Hands down, the Achilles heel of every learning and training professional is determining how to help the people we sent to training—or trained ourselves!—to change. To grow! To use newly minted tools, techniques, strategies and behaviors to become the leaders we believe they could become—if only they would develop new habits from what they learned!
Oh, and since we have two feet, thus two Achilles heels, let’s call the second one the pressure we have “from above” to demonstrate (they mean prove) measurable growth and return on investment (ROI).
Nope, no pain in those Achilles!
Allow me to share three things that we have always known in talent and organizational development (training), but now have research to use in our business cases alongside Kirkpatrick, Brinkerhoff and adult-learning theory. Five proven paths for pull-through will follow—of which I trust one might catch your attention as the perfect strategy to try in a current situation.
WHY Does Coaching Matter for Reinforcement?
As one of the coaches involved in our recent research study on sustaining virtual leadership development, I saw three encouraging things firsthand.

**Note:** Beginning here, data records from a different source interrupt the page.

/-- Settles O40: each clause is one of the tests a row makes before it serves the request it takes. -/
theorem requestsAnsweredBeforeAnyCheck : Obligations.RequestsAnsweredBeforeAnyCheck := by
  unfold Obligations.RequestsAnsweredBeforeAnyCheck
  refine ⟨fun i s r rest hi hq hidle hshort hown hdue => ?malformed, fun s v rest p hw hp hbuf hspared => ?busy,
    fun s v rest hr hrow => ?badOpcode⟩
  case malformed =>
    obtain ⟨mine, serve, hexec⟩ := exec_managementRow hi
    have htake : s.takeRequest mine serve = (s.beginRequest r rest).dropMalformed r := by
      simp only [State.takeRequest, hq, if_pos hshort]
    rw [hexec, htake, State.dropMalformed_pushed hidle hown]
    exact congrArg Host.Outcome.next (State.finish_of_settled _ (by rw [State.pushed_resetDue]; exact hdue))
  case busy =>
    obtain ⟨serve, ⟨mine, hmine, hexec⟩, -⟩ := v.placed_row
    have hready : (s.beginRequest v.req rest).Answerable v :=
      (hw.answerable fun r hr => .inr (by
        rw [hp] at hr
        cases hr
        exact hspared)).congr rfl rfl rfl rfl fun _ h => .inr h
    obtain ⟨hanswered, hfinish⟩ := hready.answer .busy (results := []) (by simp)
    exact ⟨_, by rw [hexec, State.takeRequest_busy hw hp hmine, hfinish], hanswered⟩
  case badOpcode =>
    refine State.exec_unexecuted hr (serve := fun v t => t.answer v .badOpcode []) ?_ rfl (by simp)
    exact RequestView.takenBy_badOpcode (by rw [← v.rowCommand_row, hrow]; rfl)

end Sys2Proof.Machine
end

First, newly learned behaviors were understood more deeply and validated by the learners after a few days (up to two weeks) had passed. After letting it sink in, using it on the job and executing the action plans they crafted during the course, learners now had results to share, as well as questions for their coach, as they began applying concepts to multiple situations. We saw them experience satisfying results, even though not yet to full competency. Corporate training professionals have known this (since the beginning of time?), but this research provides the valuable data.
Second, it was evident that since the learners knew the coaching appointment was on their calendar (and endorsed by their boss!), they kept much of the new learning top of mind so they could intelligently discuss and debrief with their coach. This isn’t a bad thing! We know that check-ins and coaching create accountability that can present a rise in retention as high as 65% over time.1
Third, our reinforcement coaching revealed a powerful two-way street. We could talk about their application of the training as a leader and what they as a follower found they need from their leader. Greater understanding always comes when you internalize and identify with the learning not only as the leader but also as “the led.”
HOW Do We Coach for Reinforcement Results?
Cohort coaching: Talent development professionals have discovered the value of “cohorts”—a group with similar skill level and learning needs—going through a schedule of courses or curriculum together. Get the cohort back together within two to four weeks to discuss how application of the learning has been going on the job. Ask one or two ahead of time to bring a “use-case” scenario they can share for the group to work through together. Other than a brief review at the beginning, if warranted, you are not teacher here but facilitator. Repeat in two to four weeks with three times (ideally) being your goal.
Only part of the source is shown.